Greetings,
* Andres Freund (andres@anarazel.de) wrote:
> There's a few errors that we issue that are, often, much less bad than
> they sound. The most common cases I immediately can recall are:
Agreed.
> 1) Mentioning crash, once for each backend, when shutting down
> immediately. Currently the log output for that, with just two sessions
> connected, is the following:
Eh, +1 or +2.
> It seems like we ought to be able to somehow
>
> a) Signal that the server has been shut down in immediate mode, rather
> than actually crashed, and issue a different log message to the user.
That'd be nice, but I anticipate the question coming up of "how much is
too much to do before an immediate shutdown?"
> b) Stop issuing, to the server log, the same message over and over. We
> instead just ought to send the message to the client. We however need to
> be careful that we don't make it harder to debug a SIGQUIT sent directly
> to backend processes.
Would be nice if we could improve that, agreed.
> 2) At the end of crash recovery, and often when the startup processes
> switches between WAL sources, we get scary messages like:
+1000
> I've seen countless tickets being raised because PG users looked at
> their logs and got scared. We want them to look at the logs, so this
> seems counter-productive.
Yes, agreed, this happens all the time and would be good to improve.
> It seems we, at the very least, could add an error context or something
> explaining that a LOG message about the log end is to be expected. Or
> perhaps we could should reformulate the message to something like
> 'ELEVEL: reached end of valid WAL at XX/XX'
> 'DETAIL: end determined due to invalid record length: wanted 24, got 0'
>
> perhaps with a HINT in the elevel < ERROR case indicating that this is
> not a failure.
Something like that does look like an improvement.
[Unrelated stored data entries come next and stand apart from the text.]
/-! ## Witnesses: for every statement with hypotheses, a state and operands that meet all of them -/

/-- ENCRYPT and DECRYPT of two blocks, before the first and before the last block step; PAD and UNPAD before their step. -/
def wEnc0 : State := tRun .encrypt (tIdle 16 8 p5)
def wEnc1 : State := tDone .encrypt 1 (tIdle 16 8 p5)
def wDec0 : State := tRun .decrypt (tIdle 16 8 e5)
def wDec1 : State := tDone .decrypt 1 (tIdle 16 8 e5)
def wDecBad : State := tRun .decrypt (tIdle 16 8 [0, 0, 0, 0, 0, 0, 0, 0])
def wPad : State := tRun .pad (tIdle 0 0 abc)
def wUnpad : State := tRun .unpad (tIdle 0 0 [0x41, 0x42, 0x43, 5, 5, 5, 5, 5])
def wUnpadBad : State := tRun .unpad (tIdle 0 0 [0x41, 0])
def wIdle : State := tIdle 16 8 abc

/-- The next turn is the host's, and its next statement is given. -/
def wHost (s : State) (h : HostStmt) : State := { s with sched := [.host], host := [h] }

theorem witness_DecodeInvertsEncode : (Instr.encrypt).wf = true ∧ (Instr.bad 6).wf = true ∧
    (Instr.bad 0xFFFFFFFF).wf = true := by decide

theorem witness_DecodeFollowsOpcodeMap : 6 ≤ (6 : Word).toNat ∧ 6 ≤ (0xFFFFFFFF : Word).toNat := by decide

/-- One host turn for each clause: a write at either end of the aperture and at KEY_LEN, a write to CMD, a read, a poll that
holds and one that does not, an access below the aperture and one just past it, and no statement. -/
theorem witness_StepRunsDecodedCommand :
    let ready (h : HostStmt) : Prop :=
      (wHost wIdle h).rstAsserted = false ∧ nextTurn (wHost wIdle h) = .host ∧ (wHost wIdle h).host = h :: []
    ready (.write (wIdle.cfg.base + 0) 4 1) ∧ ready (.write (wIdle.cfg.base + 0x3FFFF) 1 1) ∧
    ready (.write (wIdle.cfg.base + 0x018) 4 8) ∧ ready (.write (wIdle.cfg.base + 0x010) 4 1) ∧
    ready (.read (wIdle.cfg.base + 0x3FFFC) 4) ∧
    (ready (.poll (wIdle.cfg.base + 0x014) 1 0) ∧ (memRead wIdle 0x014 4).data &&& 1 = 0) ∧
    (ready (.poll (wIdle.cfg.base + 0x014) 1 1) ∧ (memRead wIdle 0x014 4).data &&& 1 ≠ 1) ∧
    (ready (.write 0x3FFFC 4 1) ∧ 0x3FFFC < wIdle.cfg.base) ∧
    (ready (.read (wIdle.cfg.base + 0x40000) 4) ∧ ready (.poll (wIdle.cfg.base + 0x40000) 1 1)) ∧
    (wIdle.rstAsserted = false ∧ nextTurn wIdle = .host ∧ wIdle.host = []) := by decide

theorem witness_BusyCommandIsIgnored : Instr.clear ≠ .nop ∧ Instr.bad 6 ≠ .nop ∧ Instr.encrypt ≠ .nop ∧
    wEnc0.phase = .run := by decide

theorem witness_NopChangesNothing : opField 0x10 = 0 ∧ (0x10 : Word) ≠ 0 := by decide

theorem witness_ClearRestoresResetValues : wIdle.phase = .idle ∧ wEnc0.phase = .run := by decide

theorem witness_BadCompletesWithBadCommand :
    rsvdField 0x10 ≠ 0 ∧ 6 ≤ opField 6 ∧ wIdle.phase = .idle ∧ wIdle.wbusy = false ∧ wIdle.cmdovr = false ∧
    wEnc0.phase = .run := by decide

/-- Each clause at the boundary of its range: key lengths 7 and 24 of a build with KEY_MAX_BYTES = 16, IV length 7, IN_LEN =
BUF_BYTES. -/
theorem witness_EncryptGateErrors :
    (tLen 7 8 0).phase = .idle ∧ ¬ KeyLengthAccepted (tLen 7 8 0).cfg (tLen 7 8 0).keyLen.toNat ∧
    ¬ KeyLengthAccepted (tLen 24 8 0).cfg (tLen 24 8 0).keyLen.toNat ∧
    (tLen 8 7 0).phase = .idle ∧ KeyLengthAccepted (tLen 8 7 0).cfg (tLen 8 7 0).keyLen.toNat ∧
    (tLen 8 7 0).ivLen.toNat ≠ 8 ∧
    (tLen 16 8 24).phase = .idle ∧ KeyLengthAccepted (tLen 16 8 24).cfg (tLen 16 8 24).keyLen.toNat ∧
    (tLen 16 8 24).ivLen.toNat = 8 ∧ (tLen 16 8 24).cfg.bufBytes ≤ (tLen 16 8 24).inLen.toNat := by
  simp only [← keyOk_iff]; decide

theorem witness_DecryptGateErrors :
    (tLen 0 8 8).phase = .idle ∧ ¬ KeyLengthAccepted (tLen 0 8 8).cfg (tLen 0 8 8).keyLen.toNat ∧
    (tLen 16 9 8).phase = .idle ∧ KeyLengthAccepted (tLen 16 9 8).cfg (tLen 16 9 8).keyLen.toNat ∧
    (tLen 16 9 8).ivLen.toNat ≠ 8 ∧
    (tLen 16 8 0).phase = .idle ∧ KeyLengthAccepted (tLen 16 8 0).cfg (tLen 16 8 0).keyLen.toNat ∧
    (tLen 16 8 0).ivLen.toNat = 8 ∧ (tLen 16 8 0).inLen.toNat = 0 ∧ (tLen 16 8 28).inLen.toNat % 8 ≠ 0 ∧
    (tLen 16 8 32).phase = .idle ∧ KeyLengthAccepted (tLen 16 8 32).cfg (tLen 16 8 32).keyLen.toNat ∧
    (tLen 16 8 32).ivLen.toNat = 8 ∧ 0 < (tLen 16 8 32).inLen.toNat ∧ (tLen 16 8 32).inLen.toNat % 8 = 0 ∧
    (tLen 16 8 32).cfg.bufBytes < (tLen 16 8 32).inLen.toNat := by
  simp only [← keyOk_iff]; decide

theorem witness_PadUnpadGateErrors :
    (tLen 0 0 24).phase = .idle ∧ (tLen 0 0 24).cfg.bufBytes ≤ (tLen 0 0 24).inLen.toNat ∧
    (tLen 0 0 25).phase = .idle ∧ (tLen 0 0 25).cfg.bufBytes < (tLen 0 0 25).inLen.toNat := by decide

/-- The gate passes at the ends of the ranges: IN_LEN 0 and BUF_BYTES − 1, 8 and BUF_BYTES. -/
theorem witness_EncryptDecryptLaunch :
    (tLen 8 8 0).phase = .idle ∧ GatePasses .encrypt (tLen 8 8 0) ∧ GatePasses .encrypt (tLen 16 8 23) ∧
    GatePasses .decrypt (tLen 8 8 8) ∧ GatePasses .decrypt (tLen 16 8 24) := by
  simp only [← gatePasses_iff]; decide

theorem witness_PadUnpadLaunch :
    (tLen 0 0 23).phase = .idle ∧ GatePasses .pad (tLen 0 0 0) ∧ GatePasses .pad (tLen 0 0 23) ∧
    GatePasses .unpad (tLen 0 0 0) ∧ GatePasses .unpad (tLen 0 0 24) := by
  simp only [← gatePasses_iff]; decide

theorem witness_EncryptBlockStep :
    wEnc0.opl = some .encrypt ∧ wEnc0.blkCnt.toNat + 1 ≠ wEnc0.inLen.toNat / 8 + 1 ∧
    wEnc1.opl = some .encrypt ∧ wEnc1.blkCnt.toNat + 1 = wEnc1.inLen.toNat / 8 + 1 := by decide

theorem witness_DecryptBlockStep :
    wDec0.opl = some .decrypt ∧ wDec0.blkCnt.toNat + 1 ≠ wDec0.inLen.toNat / 8 ∧
    wDec1.opl = some .decrypt ∧ wDec1.blkCnt.toNat + 1 = wDec1.inLen.toNat / 8 ∧
    unpad wDec1.cfg.unpadCheckAll (outBytes (tNext (engineStep wDec1)) wDec1.inLen.toNat) = some p5 ∧
    wDecBad.opl = some .decrypt ∧ wDecBad.blkCnt.toNat + 1 = wDecBad.inLen.toNat / 8 ∧
    unpad wDecBad.cfg.unpadCheckAll (outBytes (tNext (engineStep wDecBad)) wDecBad.inLen.toNat) = none := by decide

theorem witness_PadStepEffect : wPad.opl = some .pad := by decide

/-- An UNPAD under way on an input, in a build with UNPAD_CHECK_ALL given. -/
def wUnpadOf (checkAll : Bool) (d : List Byte) : State :=
  tRun .unpad { tIdle 0 0 d with cfg := { tCfg with unpadCheckAll := checkAll } }

/-- R145's corner cases, one for each reason to reject: no input, a last byte of 0x00 and of 0x09, `07 03`, and trailing
bytes that disagree under the hardened check. -/
theorem witness_UnpadStepEffect :
    ((wUnpadOf true []).opl = some .unpad ∧ (wUnpadOf true []).inLen.toNat = 0) ∧
    ((wUnpadOf false [0x41, 0]).opl = some .unpad ∧ (inByte (wUnpadOf false [0x41, 0]) 1).toNat = 0) ∧
    ((wUnpadOf false [0x41, 9]).opl = some .unpad ∧ 8 < (inByte (wUnpadOf false [0x41, 9]) 1).toNat) ∧
    ((wUnpadOf false [7, 3]).opl = some .unpad ∧ (wUnpadOf false [7, 3]).inLen.toNat < (inByte (wUnpadOf false [7, 3]) 1).toNat) ∧
    ((wUnpadOf true [0x41, 7, 2]).opl = some .unpad ∧ (wUnpadOf true [0x41, 7, 2]).cfg.unpadCheckAll = true ∧
      ∃ m, 3 - 2 ≤ m ∧ m < 3 ∧ (inByte (wUnpadOf true [0x41, 7, 2]) m).toNat ≠ 2) :=
  ⟨by decide, by decide, by decide, by decide, by decide, by decide, 1, by decide⟩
> 3) When a standby node is shutdown in immediate mode, we issue:
>
> 2019-11-05 15:45:58.722 PST [30321][] LOG: database system was interrupted while in recovery at log time 2019-11-05
15:37:43PST
> 2019-11-05 15:45:58.722 PST [30321][] HINT: If this has occurred more than once some data might be corrupted and you
mightneed to choose an earlier recovery target.
>
> Which imo doesn't really make sense for at least standbys, which are
> expected to be in recovery forever. There's more than enough scenarios
> where one would shut down a standby in immediate mode for good reasons,
> we shouldn't issue such warnings in that case.
>
>
> The tricky part in improving this would be how to detect when the
> message should still be issued for a standby. One idea, which is not
> bullet proof but might be good enough, would be to record in the control
> file which position recovery was started from last time, and only issue
> the error when recovery would start from the same point.
Yeah... This sounds like it would be more difficult to tackle, though I
agree it'd be nice to improve on this too.
Thanks,
Stephen